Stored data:
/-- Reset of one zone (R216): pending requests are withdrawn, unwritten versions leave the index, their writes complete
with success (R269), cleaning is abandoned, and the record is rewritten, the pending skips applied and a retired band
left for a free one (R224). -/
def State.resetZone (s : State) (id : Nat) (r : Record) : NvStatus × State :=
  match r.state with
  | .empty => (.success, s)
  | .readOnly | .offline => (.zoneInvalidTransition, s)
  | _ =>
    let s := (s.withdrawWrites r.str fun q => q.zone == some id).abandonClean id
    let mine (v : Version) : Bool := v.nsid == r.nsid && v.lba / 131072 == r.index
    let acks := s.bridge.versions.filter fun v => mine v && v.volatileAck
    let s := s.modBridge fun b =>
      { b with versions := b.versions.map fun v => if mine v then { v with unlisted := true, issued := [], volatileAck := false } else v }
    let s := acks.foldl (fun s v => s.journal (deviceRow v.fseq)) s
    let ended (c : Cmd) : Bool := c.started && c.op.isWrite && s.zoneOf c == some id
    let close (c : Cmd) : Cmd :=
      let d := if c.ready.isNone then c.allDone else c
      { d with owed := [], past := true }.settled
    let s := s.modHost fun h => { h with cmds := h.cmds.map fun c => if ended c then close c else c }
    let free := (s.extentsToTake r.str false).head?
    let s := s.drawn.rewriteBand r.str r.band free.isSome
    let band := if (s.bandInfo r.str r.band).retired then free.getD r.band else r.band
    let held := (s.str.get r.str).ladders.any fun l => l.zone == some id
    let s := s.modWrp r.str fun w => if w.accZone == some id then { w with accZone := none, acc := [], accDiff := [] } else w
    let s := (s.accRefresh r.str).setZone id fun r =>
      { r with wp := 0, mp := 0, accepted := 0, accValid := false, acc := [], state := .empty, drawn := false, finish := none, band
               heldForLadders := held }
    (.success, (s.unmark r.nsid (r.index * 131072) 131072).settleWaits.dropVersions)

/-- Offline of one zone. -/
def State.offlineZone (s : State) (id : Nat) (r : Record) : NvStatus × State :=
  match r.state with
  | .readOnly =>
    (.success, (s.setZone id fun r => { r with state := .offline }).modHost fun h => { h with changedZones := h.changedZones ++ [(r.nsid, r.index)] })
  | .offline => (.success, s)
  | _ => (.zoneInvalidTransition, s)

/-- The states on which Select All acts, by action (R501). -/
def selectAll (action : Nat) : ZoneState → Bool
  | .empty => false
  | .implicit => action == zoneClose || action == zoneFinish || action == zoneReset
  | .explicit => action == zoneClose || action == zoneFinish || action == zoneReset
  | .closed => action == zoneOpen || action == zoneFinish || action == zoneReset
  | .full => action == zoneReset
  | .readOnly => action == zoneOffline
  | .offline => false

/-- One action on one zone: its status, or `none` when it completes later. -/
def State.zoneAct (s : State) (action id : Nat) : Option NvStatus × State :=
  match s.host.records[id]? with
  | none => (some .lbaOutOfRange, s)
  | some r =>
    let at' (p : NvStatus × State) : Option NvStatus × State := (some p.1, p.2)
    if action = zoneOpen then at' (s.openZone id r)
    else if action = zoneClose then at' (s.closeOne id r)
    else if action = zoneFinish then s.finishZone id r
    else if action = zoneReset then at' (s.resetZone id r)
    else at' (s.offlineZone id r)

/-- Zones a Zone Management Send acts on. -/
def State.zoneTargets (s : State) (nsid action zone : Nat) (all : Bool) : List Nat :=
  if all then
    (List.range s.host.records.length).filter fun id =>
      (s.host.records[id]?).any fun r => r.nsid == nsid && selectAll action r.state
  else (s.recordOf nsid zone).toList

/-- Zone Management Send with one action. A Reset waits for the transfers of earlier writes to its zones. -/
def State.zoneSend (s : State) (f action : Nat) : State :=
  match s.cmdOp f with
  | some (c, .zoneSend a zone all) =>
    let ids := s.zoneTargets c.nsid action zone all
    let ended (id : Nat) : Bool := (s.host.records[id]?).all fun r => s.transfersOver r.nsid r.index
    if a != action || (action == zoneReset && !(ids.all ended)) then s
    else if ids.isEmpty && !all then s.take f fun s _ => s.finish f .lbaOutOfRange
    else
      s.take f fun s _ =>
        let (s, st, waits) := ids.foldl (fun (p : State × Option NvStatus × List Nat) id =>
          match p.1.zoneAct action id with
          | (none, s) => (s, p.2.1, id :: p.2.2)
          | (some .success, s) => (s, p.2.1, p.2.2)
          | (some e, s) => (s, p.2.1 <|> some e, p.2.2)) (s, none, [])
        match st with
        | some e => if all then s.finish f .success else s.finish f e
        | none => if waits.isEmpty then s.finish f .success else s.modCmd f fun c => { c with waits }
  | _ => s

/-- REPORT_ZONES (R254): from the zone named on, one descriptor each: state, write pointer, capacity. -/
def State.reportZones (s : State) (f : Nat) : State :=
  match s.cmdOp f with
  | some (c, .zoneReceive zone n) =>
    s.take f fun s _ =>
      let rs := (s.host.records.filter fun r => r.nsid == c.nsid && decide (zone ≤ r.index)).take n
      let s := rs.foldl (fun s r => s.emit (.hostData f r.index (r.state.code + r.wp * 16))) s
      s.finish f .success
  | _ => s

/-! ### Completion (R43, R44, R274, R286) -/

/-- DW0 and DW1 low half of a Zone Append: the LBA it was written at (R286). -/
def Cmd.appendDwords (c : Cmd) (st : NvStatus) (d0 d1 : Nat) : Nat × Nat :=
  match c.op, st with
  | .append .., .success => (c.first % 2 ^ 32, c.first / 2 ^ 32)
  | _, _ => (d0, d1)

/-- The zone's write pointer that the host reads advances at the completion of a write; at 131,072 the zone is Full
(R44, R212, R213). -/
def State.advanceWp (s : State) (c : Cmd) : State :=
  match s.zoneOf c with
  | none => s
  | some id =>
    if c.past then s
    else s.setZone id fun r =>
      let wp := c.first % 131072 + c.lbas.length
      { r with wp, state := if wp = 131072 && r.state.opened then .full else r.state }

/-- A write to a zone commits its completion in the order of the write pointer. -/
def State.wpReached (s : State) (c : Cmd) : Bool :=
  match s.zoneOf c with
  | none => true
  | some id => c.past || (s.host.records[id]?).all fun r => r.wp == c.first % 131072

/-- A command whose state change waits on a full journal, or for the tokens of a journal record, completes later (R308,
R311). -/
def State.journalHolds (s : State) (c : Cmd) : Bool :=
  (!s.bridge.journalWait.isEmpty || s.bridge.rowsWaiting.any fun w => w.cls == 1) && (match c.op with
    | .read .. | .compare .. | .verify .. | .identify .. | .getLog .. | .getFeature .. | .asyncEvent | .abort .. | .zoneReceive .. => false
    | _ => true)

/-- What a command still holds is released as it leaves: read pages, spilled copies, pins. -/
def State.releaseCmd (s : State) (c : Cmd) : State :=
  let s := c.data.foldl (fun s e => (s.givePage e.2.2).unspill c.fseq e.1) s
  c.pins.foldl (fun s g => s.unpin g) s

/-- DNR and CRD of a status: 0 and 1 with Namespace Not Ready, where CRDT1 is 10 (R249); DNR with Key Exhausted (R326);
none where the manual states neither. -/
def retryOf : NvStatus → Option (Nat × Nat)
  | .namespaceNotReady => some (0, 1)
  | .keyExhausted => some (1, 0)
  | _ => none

--

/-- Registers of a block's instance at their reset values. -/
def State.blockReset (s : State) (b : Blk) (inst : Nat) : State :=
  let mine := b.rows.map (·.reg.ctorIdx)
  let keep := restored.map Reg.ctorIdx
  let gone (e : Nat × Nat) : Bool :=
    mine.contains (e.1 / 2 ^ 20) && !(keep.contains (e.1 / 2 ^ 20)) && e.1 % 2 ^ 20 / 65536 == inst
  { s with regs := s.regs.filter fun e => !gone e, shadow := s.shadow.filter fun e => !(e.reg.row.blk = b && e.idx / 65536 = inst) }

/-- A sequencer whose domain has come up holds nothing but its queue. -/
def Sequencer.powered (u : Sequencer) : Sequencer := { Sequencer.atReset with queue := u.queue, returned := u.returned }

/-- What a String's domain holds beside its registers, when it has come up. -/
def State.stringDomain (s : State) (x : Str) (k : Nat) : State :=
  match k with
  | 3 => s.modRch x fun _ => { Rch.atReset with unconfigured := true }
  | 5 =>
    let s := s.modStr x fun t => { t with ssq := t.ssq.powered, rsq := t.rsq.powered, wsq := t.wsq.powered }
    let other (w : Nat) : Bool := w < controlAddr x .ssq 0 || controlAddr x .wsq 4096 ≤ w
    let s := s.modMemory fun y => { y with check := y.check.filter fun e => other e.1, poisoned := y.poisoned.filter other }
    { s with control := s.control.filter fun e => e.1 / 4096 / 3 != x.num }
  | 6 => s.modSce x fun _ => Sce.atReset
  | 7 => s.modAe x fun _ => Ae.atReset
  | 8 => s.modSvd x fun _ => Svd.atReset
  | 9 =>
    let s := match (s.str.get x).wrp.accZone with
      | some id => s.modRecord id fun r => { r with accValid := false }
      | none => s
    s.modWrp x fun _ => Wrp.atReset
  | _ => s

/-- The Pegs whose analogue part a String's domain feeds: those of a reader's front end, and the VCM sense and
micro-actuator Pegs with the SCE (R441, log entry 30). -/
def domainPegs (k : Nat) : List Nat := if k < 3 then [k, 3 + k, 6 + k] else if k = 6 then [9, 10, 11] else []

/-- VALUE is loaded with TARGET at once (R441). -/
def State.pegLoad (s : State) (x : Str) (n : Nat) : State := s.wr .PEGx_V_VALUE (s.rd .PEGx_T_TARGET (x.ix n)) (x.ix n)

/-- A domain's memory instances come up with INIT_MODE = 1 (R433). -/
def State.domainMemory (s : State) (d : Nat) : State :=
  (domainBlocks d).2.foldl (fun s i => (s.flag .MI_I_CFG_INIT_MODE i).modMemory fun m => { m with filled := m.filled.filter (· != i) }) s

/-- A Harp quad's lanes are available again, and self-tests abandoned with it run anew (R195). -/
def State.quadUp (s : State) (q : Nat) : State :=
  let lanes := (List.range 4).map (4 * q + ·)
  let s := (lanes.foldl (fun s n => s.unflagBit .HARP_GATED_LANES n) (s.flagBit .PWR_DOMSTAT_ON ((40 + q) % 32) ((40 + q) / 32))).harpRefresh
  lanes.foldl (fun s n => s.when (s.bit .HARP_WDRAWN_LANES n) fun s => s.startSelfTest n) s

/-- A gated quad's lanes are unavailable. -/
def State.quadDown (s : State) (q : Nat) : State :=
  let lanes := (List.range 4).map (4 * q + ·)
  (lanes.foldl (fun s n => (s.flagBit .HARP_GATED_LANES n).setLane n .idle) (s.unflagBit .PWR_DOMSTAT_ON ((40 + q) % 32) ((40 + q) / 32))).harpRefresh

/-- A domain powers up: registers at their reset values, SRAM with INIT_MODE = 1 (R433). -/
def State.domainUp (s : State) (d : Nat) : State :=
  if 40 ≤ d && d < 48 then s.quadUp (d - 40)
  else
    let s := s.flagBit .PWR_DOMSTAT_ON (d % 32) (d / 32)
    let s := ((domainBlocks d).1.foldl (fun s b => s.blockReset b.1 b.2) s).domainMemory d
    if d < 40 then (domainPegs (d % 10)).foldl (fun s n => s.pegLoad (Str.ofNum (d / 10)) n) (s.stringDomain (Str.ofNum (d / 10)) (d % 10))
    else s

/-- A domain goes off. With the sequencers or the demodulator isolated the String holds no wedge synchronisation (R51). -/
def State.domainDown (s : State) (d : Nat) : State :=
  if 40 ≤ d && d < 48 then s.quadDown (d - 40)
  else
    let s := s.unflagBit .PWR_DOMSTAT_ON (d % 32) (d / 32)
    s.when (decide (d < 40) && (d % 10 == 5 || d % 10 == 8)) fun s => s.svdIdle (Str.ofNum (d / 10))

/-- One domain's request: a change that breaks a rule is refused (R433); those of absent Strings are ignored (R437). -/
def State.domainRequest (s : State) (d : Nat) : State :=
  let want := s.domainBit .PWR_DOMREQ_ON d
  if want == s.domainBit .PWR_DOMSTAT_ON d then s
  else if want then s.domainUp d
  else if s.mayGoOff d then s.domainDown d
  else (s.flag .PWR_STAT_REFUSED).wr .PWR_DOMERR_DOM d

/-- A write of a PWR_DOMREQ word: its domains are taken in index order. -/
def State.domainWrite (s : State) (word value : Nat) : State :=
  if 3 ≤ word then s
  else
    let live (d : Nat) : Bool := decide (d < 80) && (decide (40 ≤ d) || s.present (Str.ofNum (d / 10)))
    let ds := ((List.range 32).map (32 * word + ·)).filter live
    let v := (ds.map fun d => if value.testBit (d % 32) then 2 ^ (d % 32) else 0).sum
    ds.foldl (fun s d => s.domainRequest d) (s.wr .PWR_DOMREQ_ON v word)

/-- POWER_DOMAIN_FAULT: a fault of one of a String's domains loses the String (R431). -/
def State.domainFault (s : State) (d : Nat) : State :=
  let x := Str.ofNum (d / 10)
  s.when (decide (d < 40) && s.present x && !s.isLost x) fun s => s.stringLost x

#### TASK DIRECTIONS
Give back, exactly as written, the stretch from the line with "let live (d" through the line with "s.when (decide (d < 40) && s.present", and no other lines from the records above.

#### WRITTEN ANSWER
    let live (d : Nat) : Bool := decide (d < 80) && (decide (40 ≤ d) || s.present (Str.ofNum (d / 10)))
    let ds := ((List.range 32).map (32 * word + ·)).filter live
    let v := (ds.map fun d => if value.testBit (d % 32) then 2 ^ (d % 32) else 0).sum
    ds.foldl (fun s d => s.domainRequest d) (s.wr .PWR_DOMREQ_ON v word)

/-- POWER_DOMAIN_FAULT: a fault of one of a String's domains loses the String (R431). -/
def State.domainFault (s : State) (d : Nat) : State :=
  let x := Str.ofNum (d / 10)
  s.when (decide (d < 40) && s.present x && !s.isLost x) fun s => s.stringLost x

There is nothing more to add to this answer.